#### Task goal:
Here is a listing. Write it out again without a single difference.

◇ ◇ ◇

-- ==== Sys2Proof/Decode.lean ====
section
/-! DEFINITION. Decoding and encoding of the operation select (30_encoding.md R49 to R60). The decoder is the map of
R57 read by match and mask; the encoder is built from the fields `fn` and `w` of R49 to R51. -/

namespace Sys2Proof

/-- Why an operation select decodes to nothing. -/
inductive DecodeError where
  /-- `OP` is one of 0xA to 0xF (R58). -/
  | reservedOperationSelect
  deriving DecidableEq, Repr

/-- A row of the operation map: a value `v` selects the row when `v & mask == pattern` (R57). -/
structure OpcodeRow where
  pattern : OpCode
  mask : OpCode
  instr : Instr
  deriving DecidableEq, Repr

/-- `v & mask == match` (R57). -/
def rowSelects (v : OpCode) (r : OpcodeRow) : Bool := v &&& r.mask == r.pattern

/-- The operation map of R57, row by row. -/
def opcodeMap : List OpcodeRow :=
  [ { pattern := 0x0, mask := 0xF, instr := .pack32 },
    { pattern := 0x1, mask := 0xF, instr := .pack64 },
    { pattern := 0x2, mask := 0xF, instr := .unpack32 },
    { pattern := 0x3, mask := 0xF, instr := .unpack64 },
    { pattern := 0x4, mask := 0xF, instr := .getexp32 },
    { pattern := 0x5, mask := 0xF, instr := .getexp64 },
    { pattern := 0x6, mask := 0xF, instr := .getsign32 },
    { pattern := 0x7, mask := 0xF, instr := .getsign64 },
    { pattern := 0x8, mask := 0xF, instr := .getsig32 },
    { pattern := 0x9, mask := 0xF, instr := .getsig64 } ]

/-- Decoding is total and reads `OP` only (R55); a reserved code is rejected by name (R58). -/
def decode (op : OpCode) : Except DecodeError Instr :=
  match opcodeMap.find? (rowSelects op) with
  | some r => .ok r.instr
  | none => .error .reservedOperationSelect

/-- Field `fn`, the function, in the numbering of R50. -/
def fnCode : Instr → BitVec 3
  | .pack32 => 0
  | .pack64 => 0
  | .unpack32 => 1
  | .unpack64 => 1
  | .getexp32 => 2
  | .getexp64 => 2
  | .getsign32 => 3
  | .getsign64 => 3
  | .getsig32 => 4
  | .getsig64 => 4

/-- Field `w`: 0 for the 32-bit format, 1 for the 64-bit format (R51). -/
def wideBit : Instr → BitVec 1
  | .pack32 => 0
  | .pack64 => 1
  | .unpack32 => 0
  | .unpack64 => 1
  | .getexp32 => 0
  | .getexp64 => 1
  | .getsign32 => 0
  | .getsign64 => 1
  | .getsig32 => 0
  | .getsig64 => 1

/-- Format `OP4`: `OP[3:1] = fn`, `OP[0] = w` (R49). -/
def encode (i : Instr) : OpCode := fnCode i ++ wideBit i

/-- The operation select carried by a word of `nbits` bits as spec/opcode_table.json numbers them: its low four bits,
the bits above `nbits` being 0. `OP` has four bits (R48) and R57's mask is over them, so higher bits select nothing
(DEDUCED, log 11). -/
def opOfTableWord (nbits w : Nat) : OpCode := BitVec.ofNat 4 (w % 2 ^ nbits)

/-- The instruction the decoder reads from a table word. -/
def decodeTableWord (nbits w : Nat) : Option Instr :=
  match decode (opOfTableWord nbits w) with
  | .ok i => some i
  | .error _ => none

end Sys2Proof
end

◇ ◇ ◇

#### Task output:
-- ==== Sys2Proof/Decode.lean ====
section
/-! DEFINITION. Decoding and encoding of the operation select (30_encoding.md R49 to R60). The decoder is the map of
R57 read by match and mask; the encoder is built from the fields `fn` and `w` of R49 to R51. -/

namespace Sys2Proof

/-- Why an operation select decodes to nothing. -/
inductive DecodeError where
  /-- `OP` is one of 0xA to 0xF (R58). -/
  | reservedOperationSelect
  deriving DecidableEq, Repr

/-- A row of the operation map: a value `v` selects the row when `v & mask == pattern` (R57). -/
structure OpcodeRow where
  pattern : OpCode
  mask : OpCode
  instr : Instr
  deriving DecidableEq, Repr

/-- `v & mask == match` (R57). -/
def rowSelects (v : OpCode) (r : OpcodeRow) : Bool := v &&& r.mask == r.pattern

/-- The operation map of R57, row by row. -/
def opcodeMap : List OpcodeRow :=
  [ { pattern := 0x0, mask := 0xF, instr := .pack32 },
    { pattern := 0x1, mask := 0xF, instr := .pack64 },
    { pattern := 0x2, mask := 0xF, instr := .unpack32 },
    { pattern := 0x3, mask := 0xF, instr := .unpack64 },
    { pattern := 0x4, mask := 0xF, instr := .getexp32 },
    { pattern := 0x5, mask := 0xF, instr := .getexp64 },
    { pattern := 0x6, mask := 0xF, instr := .getsign32 },
    { pattern := 0x7, mask := 0xF, instr := .getsign64 },
    { pattern := 0x8, mask := 0xF, instr := .getsig32 },
    { pattern := 0x9, mask := 0xF, instr := .getsig64 } ]

/-- Decoding is total and reads `OP` only (R55); a reserved code is rejected by name (R58). -/
def decode (op : OpCode) : Except DecodeError Instr :=
  match opcodeMap.find? (rowSelects op) with
  | some r => .ok r.instr
  | none => .error .reservedOperationSelect

/-- Field `fn`, the function, in the numbering of R50. -/
def fnCode : Instr → BitVec 3
  | .pack32 => 0
  | .pack64 => 0
  | .unpack32 => 1
  | .unpack64 => 1
  | .getexp32 => 2
  | .getexp64 => 2
  | .getsign32 => 3
  | .getsign64 => 3
  | .getsig32 => 4
  | .getsig64 => 4

/-- Field `w`: 0 for the 32-bit format, 1 for the 64-bit format (R51). -/
def wideBit : Instr → BitVec 1
  | .pack32 => 0
  | .pack64 => 1
  | .unpack32 => 0
  | .unpack64 => 1
  | .getexp32 => 0
  | .getexp64 => 1
  | .getsign32 => 0
  | .getsign64 => 1
  | .getsig32 => 0
  | .getsig64 => 1

/-- Format `OP4`: `OP[3:1] = fn`, `OP[0] = w` (R49). -/
def encode (i : Instr) : OpCode := fnCode i ++ wideBit i

/-- The operation select carried by a word of `nbits` bits as spec/opcode_table.json numbers them: its low four bits,
the bits above `nbits` being 0. `OP` has four bits (R48) and R57's mask is over them, so higher bits select nothing
(DEDUCED, log 11). -/
def opOfTableWord (nbits w : Nat) : OpCode := BitVec.ofNat 4 (w % 2 ^ nbits)

/-- The instruction the decoder reads from a table word. -/
def decodeTableWord (nbits w : Nat) : Option Instr :=
  match decode (opOfTableWord nbits w) with
  | .ok i => some i
  | .error _ => none

end Sys2Proof
end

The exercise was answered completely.